Gran TurismoRecensione

Recensione del film Gran Turismo: il gioco di corse

Gran Turismo, la recensione del film basato sul racing game di Polyphony Digital e Sony

Emerge chiaramente come Sony stia profondamente coinvolta nella pratica di collegare strettamente molte delle sue famose serie di videogiochi (e, va detto, anche quelle meno conosciute) con altre produzioni. Ancora fresca nella nostra memoria è l’entusiasta accoglienza e il grande successo ottenuto dalla prima stagione di The Last of Us, creata da HBO. Proprio in questi giorni, stiamo celebrando i risultati sorprendenti della serie basata su Twisted Metal, appena distribuita su Peacock. Se ripercorriamo il passato, non possiamo dimenticare i tentativi iniziali, sebbene timidi e non del tutto soddisfacenti, di portare al cinema Ratchet & Clank e Uncharted.

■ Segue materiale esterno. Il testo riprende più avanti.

-- ==== Sys2Proof/Machine/Dispatch.lean ====
section
/-! DEFINITION. The one match from a command to its meaning: one arm a constructor of `Instr`. -/

namespace Sys2Proof.Machine

/-- The acceptance step of command `i` for host `s.issuer` (R171). -/
def exec (i : Instr) (s : State) : Host.Outcome State Fault Refusal :=
  match i with
  | .init count => Sys2Proof.Machine.execInit count s
  | .showPixels count payload => Sys2Proof.Machine.execShowPixels count payload s
  | .teardown => Sys2Proof.Machine.execTeardown s
  | .lutRd ph val => Sys2Proof.Machine.execLutRd ph val s
  | .symRd nib => Sys2Proof.Machine.execSymRd nib s
  | .enc ph val => Sys2Proof.Machine.execEnc ph val s
  | .bufRdh sel idx => Sys2Proof.Machine.execBufRdh sel idx s
  | .bufRdb sel idx => Sys2Proof.Machine.execBufRdb sel idx s
  | .descRd fld di => Sys2Proof.Machine.execDescRd fld di s
  | .regRd rn => Sys2Proof.Machine.execRegRd rn s

end Sys2Proof.Machine
end

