/-- R58, R60: while the block stays `Ready`, a step changes a byte only if it is a render step, and then only
the byte its write names, to the value its write has; so every racing read gets the old byte or the new. -/
def Obligations.BytesChangeOnlyByRenderSteps : Prop :=
  ∀ s t : State, Inv s → step s = .next t → s.reg.state = .ready → t.reg.state = .ready →
    ∀ b off, t.bufRead b off = s.bufRead b off ∨
      ∃ h w ws, s.nextMove.1 = .render ∧ s.rs = .rendering h (w :: ws) ∧ w.buf = b ∧ w.off = off ∧
        t.bufRead b off = some w.val

/-- R141, R253: in every good `Ready` state, and after every step that leads to one, every byte of the gap
buffer is 0. -/
def Obligations.GapBufferStaysZero : Prop :=
  ∀ s t : State, Inv s → step s = .next t → t.reg.state = .ready →
    ∀ off, off < t.cfg.gapBytes → t.bufRead .gap off = some 0

/-- R20, R37, R105: no step changes a parameter or a table. And what has been observed stays (log entry 8,
the model's choice): the output stream, the calls and each host's responses only grow. -/
def Obligations.ParametersStayAndHistoriesGrow : Prop :=
  ∀ s t : State, step s = .next t →
    t.cfg = s.cfg ∧ s.stream <+: t.stream ∧ s.calls <+: t.calls ∧
      ∀ (h : Nat) (a : HostAgent), s.hosts[h]? = some a →
        ∃ b : HostAgent, t.hosts[h]? = some b ∧ a.received <+: b.received
end

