-- ==== Sys2Proof/Laws/Memory.lean ====
section
/-! SUPPORT. The laws of one buffer's memory: read after write, and the canonical form that every write keeps. -/

namespace Sys2Proof.Machine

@[simp] theorem Memory.read_nil (k : Nat) : Memory.read [] k = 0 := rfl

theorem Memory.read_cons (a k : Nat) (x : Byte) (m : Memory) :
    Memory.read ((a, x) :: m) k = if a = k then x else Memory.read m k := rfl

/-- Listed offsets at or above `lo` only: an offset below `lo` reads as 0. -/
theorem Memory.read_of_lt {lo k : Nat} {m : Memory} (h : Memory.wfFrom lo m = true) (hk : k < lo) :
    Memory.read m k = 0 := by
  induction m generalizing lo with
  | nil => rfl
  | cons c m ih =>
    obtain ⟨a, x⟩ := c
    simp only [Memory.wfFrom, Bool.and_eq_true, decide_eq_true_eq] at h
    rw [Memory.read_cons, if_neg (by omega)]
    exact ih h.2 (by omega)

theorem Memory.read_write_same {lo : Nat} {m : Memory} (h : Memory.wfFrom lo m = true) (k : Nat) (x : Byte) :
    Memory.read (Memory.write k x m) k = x := by
  induction m generalizing lo with
  | nil => by_cases hx : x = 0#8 <;> simp [Memory.write, hx, Memory.read_cons]
  | cons c m ih =>
    obtain ⟨a, y⟩ := c
    simp only [Memory.wfFrom, Bool.and_eq_true, decide_eq_true_eq] at h
    unfold Memory.write
    split_ifs with h1 h2 h3 h4
    · rw [Memory.read_cons, if_neg (by omega), Memory.read_of_lt h.2 (by omega), h2]
    · simp [Memory.read_cons]
    · rw [Memory.read_of_lt h.2 (by omega), h4]
    · simp [Memory.read_cons]
    · rw [Memory.read_cons, if_neg (by omega)]
      exact ih h.2

theorem Memory.read_write_other {lo : Nat} {m : Memory} (h : Memory.wfFrom lo m = true) {k j : Nat} (x : Byte)
    (hj : j ≠ k) : Memory.read (Memory.write k x m) j = Memory.read m j := by
  induction m generalizing lo with
  | nil => by_cases hx : x = 0#8 <;> simp [Memory.write, hx, Memory.read_cons, Ne.symm hj]
  | cons c m ih =>
    obtain ⟨a, y⟩ := c
    simp only [Memory.wfFrom, Bool.and_eq_true, decide_eq_true_eq] at h
    unfold Memory.write
    split_ifs with h1 h2 h3 h4
    · rfl
    · rw [Memory.read_cons, if_neg (Ne.symm hj)]
    · rw [Memory.read_cons, if_neg (by omega)]
    · rw [Memory.read_cons, if_neg (Ne.symm hj), Memory.read_cons, if_neg (by omega)]
    · rw [Memory.read_cons, Memory.read_cons, ih h.2]

theorem Memory.wfFrom_mono {lo hi : Nat} {m : Memory} (h : Memory.wfFrom hi m = true) (hl : lo ≤ hi) :
    Memory.wfFrom lo m = true := by
  cases m with
  | nil => rfl
  | cons c m =>
    simp only [Memory.wfFrom, Bool.and_eq_true, decide_eq_true_eq] at h ⊢
    exact ⟨⟨by omega, h.1.2⟩, h.2⟩

/-- A write keeps the form, above any bound that its offset meets. -/
theorem Memory.wfFrom_write {lo : Nat} {m : Memory} (h : Memory.wfFrom lo m = true) {k : Nat} (hk : lo ≤ k)
    (x : Byte) : Memory.wfFrom lo (Memory.write k x m) = true := by
  induction m generalizing lo with
  | nil => by_cases hx : x = 0#8 <;> simp [Memory.write, Memory.wfFrom, hx, hk]
  | cons c m ih =>
    obtain ⟨a, y⟩ := c
    simp only [Memory.wfFrom, Bool.and_eq_true, decide_eq_true_eq] at h
    unfold Memory.write
    split_ifs with h1 h2 h3 h4
    · simp only [Memory.wfFrom, Bool.and_eq_true, decide_eq_true_eq]; exact h
    · simp only [Memory.wfFrom, Bool.and_eq_true, decide_eq_true_eq]
      exact ⟨⟨hk, h2⟩, ⟨by omega, h.1.2⟩, h.2⟩
    · exact Memory.wfFrom_mono h.2 (by omega)
    · simp only [Memory.wfFrom, Bool.and_eq_true, decide_eq_true_eq]
      exact ⟨⟨hk, h4⟩, Memory.wfFrom_mono h.2 (by omega)⟩
    · simp only [Memory.wfFrom, Bool.and_eq_true, decide_eq_true_eq]
      exact ⟨h.1, ih h.2 (by omega)⟩

/-- Every memory operation that changes memory keeps its canonical form. -/
theorem Memory.wf_write {m : Memory} (h : Memory.wf m = true) (k : Nat) (x : Byte) :
    Memory.wf (Memory.write k x m) = true := Memory.wfFrom_write h (Nat.zero_le k) x

@[simp] theorem Memory.wf_nil : Memory.wf [] = true := rfl

@[simp] theorem Memory.below_nil (len : Nat) : Memory.below len [] = true := rfl

theorem Memory.below_write {len : Nat} {m : Memory} (h : Memory.below len m = true) {k : Nat} (hk : k < len)
    (x : Byte) : Memory.below len (Memory.write k x m) = true := by
  induction m with
  | nil => by_cases hx : x = 0#8 <;> simp [Memory.write, Memory.below, hx, hk]
  | cons c m ih =>
    obtain ⟨a, y⟩ := c
    have hcons : ∀ (b : Nat) (z : Byte) (n : Memory),
        Memory.below len ((b, z) :: n) = (decide (b < len) && Memory.below len n) := fun _ _ _ => rfl
    rw [hcons, Bool.and_eq_true, decide_eq_true_eq] at h
    unfold Memory.write
    split_ifs <;> simp [hcons, h.1, h.2, hk, ih h.2]

/-- Memories in canonical form that read the same everywhere are equal data. -/
theorem Memory.ext_of_read {lo : Nat} {m n : Memory} (hm : Memory.wfFrom lo m = true)
    (hn : Memory.wfFrom lo n = true) (h : ∀ k, Memory.read m k = Memory.read n k) : m = n := by
  induction m generalizing lo n with
  | nil =>
    cases n with
    | nil => rfl
    | cons c n =>
      obtain ⟨a, x⟩ := c
      simp only [Memory.wfFrom, Bool.and_eq_true, decide_eq_true_eq] at hn
      exact absurd (by simpa [Memory.read_cons] using h a) (Ne.symm hn.1.2)
  | cons c m ih =>
    obtain ⟨a, x⟩ := c
    simp only [Memory.wfFrom, Bool.and_eq_true, decide_eq_true_eq] at hm
    cases n with
    | nil => exact absurd (by simpa [Memory.read_cons] using h a) hm.1.2
    | cons d n =>
      obtain ⟨b, y⟩ := d
      simp only [Memory.wfFrom, Bool.and_eq_true, decide_eq_true_eq] at hn
      have hab : a = b := by
        rcases Nat.lt_trichotomy a b with hlt | heq | hlt
        · have := h a
          rw [Memory.read_cons, if_pos rfl, Memory.read_cons, if_neg (by omega),
            Memory.read_of_lt hn.2 (by omega)] at this
          exact absurd this hm.1.2
        · exact heq
        · have := h b
          rw [Memory.read_cons, if_neg (by omega), Memory.read_of_lt hm.2 (by omega), Memory.read_cons,
            if_pos rfl] at this
          exact absurd this.symm hn.1.2
      subst hab
      have hxy : x = y := by simpa [Memory.read_cons] using h a
      subst hxy
      have hmn : m = n := ih hm.2 hn.2 fun k => by
        rcases Nat.lt_or_ge k (a + 1) with hk | hk
        · rw [Memory.read_of_lt hm.2 hk, Memory.read_of_lt hn.2 hk]
        · have := h k
          rwa [Memory.read_cons, if_neg (by omega), Memory.read_cons, if_neg (by omega)] at this
      rw [hmn]

end Sys2Proof.Machine
end

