/-- Where nothing else moves, a render takes one step for each byte and one more (R178, R179). -/
theorem Renders.run_render {W : List ByteWrite} {rest : List Move} {a : HostAgent} (hr : Renders P h W s)
    (hsched : s.sched = List.replicate (W.length + 1) .render ++ rest) (ha : s.hosts[h]? = some a) :
    ∃ u, Host.Core.run Sys2Proof.core (W.length + 1) s = .next u ∧ u.rs = .idle ∧ u.reg.busy = false ∧
      u.reg.lastErr = .ok ∧ FrameShown P u ∧ u.sched = rest ∧
      u.hosts[h]? = some { a with port := .free, received := a.received ++ [{ status := .ok, data := 0 }] } := by
  induction W generalizing s with
  | nil =>
    have hnext := State.nextMove_cons (m := .render) (rest := rest) hsched
    obtain ⟨hstep, hframe⟩ := hr.step_complete (by rw [hnext])
    rw [hnext] at hstep hframe
    exact ⟨_, run_one_of_step hstep, rfl, rfl, rfl, hframe, rfl, State.respondTo_same ⟨.ok, 0⟩ ha⟩
  | cons w ws ih =>
    have hnext := State.nextMove_cons (m := .render) (rest := List.replicate (ws.length + 1) .render ++ rest) hsched
    obtain ⟨t, hstep, ht, htsched, hhosts⟩ := hr.step_write (by rw [hnext])
    rw [hnext] at htsched
    obtain ⟨u, hu, hend⟩ := ih ht htsched (by rw [hhosts, ha])
    exact ⟨u, (run_succ_of_step hstep _).trans hu, hend⟩

end

/-! ## The obligations -/

/-- Settles O17: what each move does to a render that tracks its stream. -/
theorem everyStepKeepsTheRenderOnItsStream : Obligations.EveryStepKeepsTheRenderOnItsStream := by
  intro P s t hi ht hs
  obtain h | ⟨h, -, hrs, rfl⟩ | hm := (step_cases hs).renderTracks hi.nextMove ht.nextMove
  · exact .inl h
  · obtain ⟨hready, -⟩ := hi.nextMove.ready_busy_of_rendering hrs
    have hsame := State.completeShow_sameBytes h s.nextMove.2
    exact .inr (.inl ⟨rfl, hready, (ht.nextMove.frameShown hrs).of_sameBytes hsame rfl rfl⟩)
  · exact .inr (.inr hm)

/-- Settles O14: the head byte exists in a good state, and the fair moves come by turns. -/
theorem renderStepWritesTheHeadByte : Obligations.RenderStepWritesTheHeadByte := by
  refine ⟨comesUp_of_fair (.inl rfl), fun s h w ws hi hrs => ?_⟩
  obtain ⟨u, hu⟩ := hi.bufWrite_head hrs
  have hread := hi.bufRead_written hu
  have hstep := stepRender_of_bufWrite hrs hu
  obtain ⟨-, -, _, -, rfl⟩ := State.bufWrite_eq_some.mp hu
  refine ⟨_, hstep, rfl, ?_, fun b off hne => ?_, rfl⟩
  · obtain ⟨-, -, hx⟩ | ⟨hne, -⟩ := hread w.buf w.off
    · exact hx
    · exact absurd ⟨rfl, rfl⟩ hne
  · obtain ⟨hb, ho, -⟩ | ⟨-, hx⟩ := hread b off
    · exact absurd ⟨hb, ho⟩ hne
    · exact hx

/-- Settles O16: the write list that the acceptance captures. -/
theorem acceptedShowTracksItsStream : Obligations.AcceptedShowTracksItsStream := by
  intro count P s t _ hl hr hb hn h
  rw [exec_showPixels_of_accepted hl hr hb hn] at h
  cases h
  exact renderTracks_startRender (hn ▸ hl)

/-- Settles O18: by fairness to the completion step, and the count of steps where nothing else moves. -/
theorem acceptedShowCompletes : Obligations.AcceptedShowCompletes := by
  refine ⟨fun P s h W hi hrs ht => (Renders.mk hi hrs ht).reaches_completion,
    fun P s t rest a hi hr hb hl ha hp h => ?_⟩
  have hidle := (inv_iff.mp hi).1.idle_of_not_busy hb
  have hwaits : s.isWaiting s.issuer = true := by simpa [State.isWaiting, ha] using hp
  have hti : Inv t := hi.of_exec (by simp [State.rendersFor, hidle]) hwaits h
  rw [exec_showPixels_of_accepted hl hr hb rfl] at h
  cases h
  have hlen := renderList_length (length_drawn_streamSymbols s P)
  have hstart : ∀ ms, Renders P s.issuer _ { s.startRender P with sched := ms } :=
    fun ms => ⟨hti, rfl, renderTracks_startRender hl⟩
  rw [← hlen]
  exact (hstart _).run_render rfl ha

/-- Settles O19: a frame fixes every byte of the phase buffers, and canonical memories that read the same are equal. -/
theorem frameFixesTheBuffers : Obligations.FrameFixesTheBuffers :=
  fun _ _ _ hs ht hc hn hsr htr hfs hft => hs.mem_eq ht hc hn hsr htr fun _ _ => hfs.bufRead_eq hft hc hn

/-- Settles O49: the byte under the cursor exists in a good `Ready` state, and the fair moves come by turns. -/
theorem dmaReadEmitsTheByteAtTheCursor : Obligations.DmaReadEmitsTheByteAtTheCursor := by
  refine fun s => ⟨comesUp_of_fair (.inr rfl) s, stepDmaRead_of_not_running, fun hi hr => ?_⟩
  obtain ⟨d, x, hd, hx⟩ := hi.byte_at_cursor hr
  exact ⟨d, x, _, hd, hx, stepDmaRead_of_byte (hi.running_of_ready hr) hd hx, rfl,
    fun hend => if_pos hend, fun hend => if_neg hend, rfl⟩

end Sys2Proof.Machine

/-! SUPPORT. The proof that no move depends on descriptor flags or on `DESC_LAYOUT`: both are labels that a state can be
given anew, and every move does the same under new labels, up to them. -/

namespace Sys2Proof.Machine

/-! ## Labels -/

/-- A way to give new labels: to `DESC_LAYOUT`, and to the flags of each descriptor. -/
structure Relabel where
  layout : DescLayout → DescLayout
  flags : Desc → Desc
  /-- Labels are no links. -/
  links : ∀ d, (flags d).links = d.links
  /-- New labels do not depend on the labels before, where others are written in between. -/
  layout_layout : ∀ l, layout (layout l) = layout l
  flags_flags : ∀ d, flags (flags d) = flags d
  flags_set : ∀ d o e, flags { flags d with owner := o, eof := e } = flags { d with owner := o, eof := e }

/-- `c` with its `DESC_LAYOUT` labelled anew. -/
def Relabel.params (f : Relabel) (c : Params) : Params := { c with descLayout := f.layout c.descLayout }

/-- `s` labelled anew. -/
def Relabel.state (f : Relabel) (s : State) : State := { s with cfg := f.params s.cfg, desc := s.desc.map f.flags }

/-- The labels of `eraseFlags`. -/
def eraseLabels : Relabel where
  layout := id
  flags d := { d with owner := false, eof := false }
  links _ := rfl
  layout_layout _ := rfl
  flags_flags _ := rfl
  flags_set _ _ _ := rfl

/-- The labels of `withLayout`. -/
def layoutLabels (l : DescLayout) : Relabel where
  layout _ := l
  flags := id
  links _ := rfl
  layout_layout _ := rfl
  flags_flags _ := rfl
  flags_set _ _ _ := rfl

theorem eraseLabels_state : eraseLabels.state = State.eraseFlags := rfl

theorem layoutLabels_state (l : DescLayout) : (layoutLabels l).state = State.withLayout l := by
  funext s
  simp [Relabel.state, layoutLabels, State.withLayout, Relabel.params]

/-! ## What the model computes from the parameters does not read `DESC_LAYOUT` -/

section
variable (f : Relabel)

theorem Relabel.params_params (c : Params) : f.params (f.params c) = f.params c := by
  simp [Relabel.params, f.layout_layout]

theorem Relabel.byteSymbols (c : Params) (j : Nat) (b : Byte) : byteSymbols (f.params c) j b = byteSymbols c j b := rfl

theorem Relabel.streamSymbols (c : Params) (j : Nat) (P : List Byte) :
    streamSymbols (f.params c) j P = streamSymbols c j P := by
  induction P generalizing j with
  | nil => rfl
  | cons b P ih => rw [Machine.streamSymbols, Machine.streamSymbols, ih, f.byteSymbols]

theorem Relabel.renderList (c : Params) (P : List Byte) (orders : List ByteOrder) :
    renderList (f.params c) P orders = renderList c P orders := by
  rw [Machine.renderList, Machine.renderList, f.streamSymbols]
  rfl

/-! ## The operations under new labels -/

variable (s : State)

theorem Relabel.state_state : f.state (f.state s) = f.state s := by
  simp [Relabel.state, f.params_params, f.flags_flags]

theorem Relabel.desc_getElem? (i : Nat) : (f.state s).desc[i]? = s.desc[i]?.map f.flags := List.getElem?_map

theorem Relabel.bufRead (b : Buf) (off : Nat) : (f.state s).bufRead b off = s.bufRead b off := by
  cases b <;> rfl

theorem Relabel.raise (i : Instr) (e : Status) : (f.state s).raise i e = f.state (s.raise i e) := by
  cases i <;> rfl

theorem Relabel.respond (st : Status) (d : Word) : (f.state s).respond st d = f.state (s.respond st d) := rfl

/-- `INIT` builds the ring anew, with the labels of its own. -/
theorem Relabel.initialise (count : BitVec 16) :
    f.state ((f.state s).initialise count) = f.state (s.initialise count) := by
  have hring : buildRing (f.params s.cfg) (12 * count.toNat) = buildRing s.cfg (12 * count.toNat) := rfl
  simp only [Relabel.state, State.initialise_desc, State.initialise_cfg, hring, f.params_params]
  rfl

theorem Relabel.startRender (P : List Byte) : (f.state s).startRender P = f.state (s.startRender P) := by
  have hcfg : (f.state s).cfg = f.params s.cfg := rfl
  simp only [State.startRender, hcfg, f.streamSymbols, f.renderList]
  rfl

/-! ## Outcomes that are the same under new labels -/

/-- Two outcomes that are the same but for the labels. -/
def Relabel.Same (o₁ o₂ : Host.Outcome State Fault Refusal) : Prop := mapNext f.state o₁ = mapNext f.state o₂

variable {f s}

theorem Relabel.Same.refl (o : Host.Outcome State Fault Refusal) : f.Same o o := rfl

theorem Relabel.Same.next {t u : State} (h : f.state t = f.state u) : f.Same (.next t) (.next u) :=
  congrArg Host.Outcome.next h

/-- A state under new labels is the same as the state. -/
theorem Relabel.Same.next_state (t : State) : f.Same (.next (f.state t)) (.next t) := .next (f.state_state t)

theorem Relabel.Same.raise (i : Instr) (e : Status) : f.Same (.next ((f.state s).raise i e)) (.next (s.raise i e)) :=
  f.raise s i e ▸ .next_state _

theorem Relabel.Same.respond (st : Status) (d : Word) :
    f.Same (.next ((f.state s).respond st d)) (.next (s.respond st d)) := .next_state (s.respond st d)

/-! ## Commands under new labels -/

/-- `BUF_RDH` reads the same bytes. -/
theorem Relabel.Same.bufRdh (sel : BitVec 4) (idx : BitVec 20) :
    f.Same (execBufRdh sel idx (f.state s)) (execBufRdh sel idx s) := by
  have hready : (f.state s).reg.state = s.reg.state := rfl
  have hdither : (f.state s).cfg.dither = s.cfg.dither := rfl
  have hsymbols : (f.state s).symPerPhase = s.symPerPhase := rfl
  simp only [execBufRdh, f.bufRead, hready, hdither, hsymbols]
  split_ifs
  · exact .raise _ _
  · exact .raise _ _
  · exact .raise _ _
  · cases s.bufRead (.phase sel.toNat) (2 * idx.toNat) with
    | none => exact .refl _
    | some b0 =>
      cases s.bufRead (.phase sel.toNat) (2 * idx.toNat + 1) with
      | none => exact .refl _
      | some b1 => exact .respond _ _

Potremmo quasi considerare questo fenomeno come un’inversione del tradizionale legame tra settori, poiché da oltre un decennio un trend storico nel mercato degli anni ’80 e ’90 si è completamente ribaltato. In passato, erano i videogiochi a cercare di trarre vantaggio da famose pellicole, utilizzando nomi noti per attirare spettatori verso questa nuova forma di intrattenimento. Tuttavia, negli ultimi tempi, caratterizzati da una mancanza di idee e di originalità, è il cinema e il mondo delle serie in streaming che stanno cercando di coinvolgere l’ampio pubblico che dedica gran parte del proprio tempo libero al mondo dei videogiochi.

Ecco come talvolta si sfruttano in modo non sempre appropriato i prestigiosi nomi e i celebri marchi che hanno contribuito al successo dell’industria videoludica. Questa pratica mira ad attirare il pubblico verso i cinema o a persuaderlo a prolungare l’abbonamento ai servizi di streaming del momento. Va notato che i videogiochi spesso racchiudono storie di notevole profondità, che trascendono il mero aspetto economico. Adattare tali narrazioni all’ambito cinematografico o seriale può conferire loro una nuova risonanza, consentendo anche a chi non desidera impegnare 25-30 ore nel gameplay di godere di queste trame in un formato più lineare e comprensibile.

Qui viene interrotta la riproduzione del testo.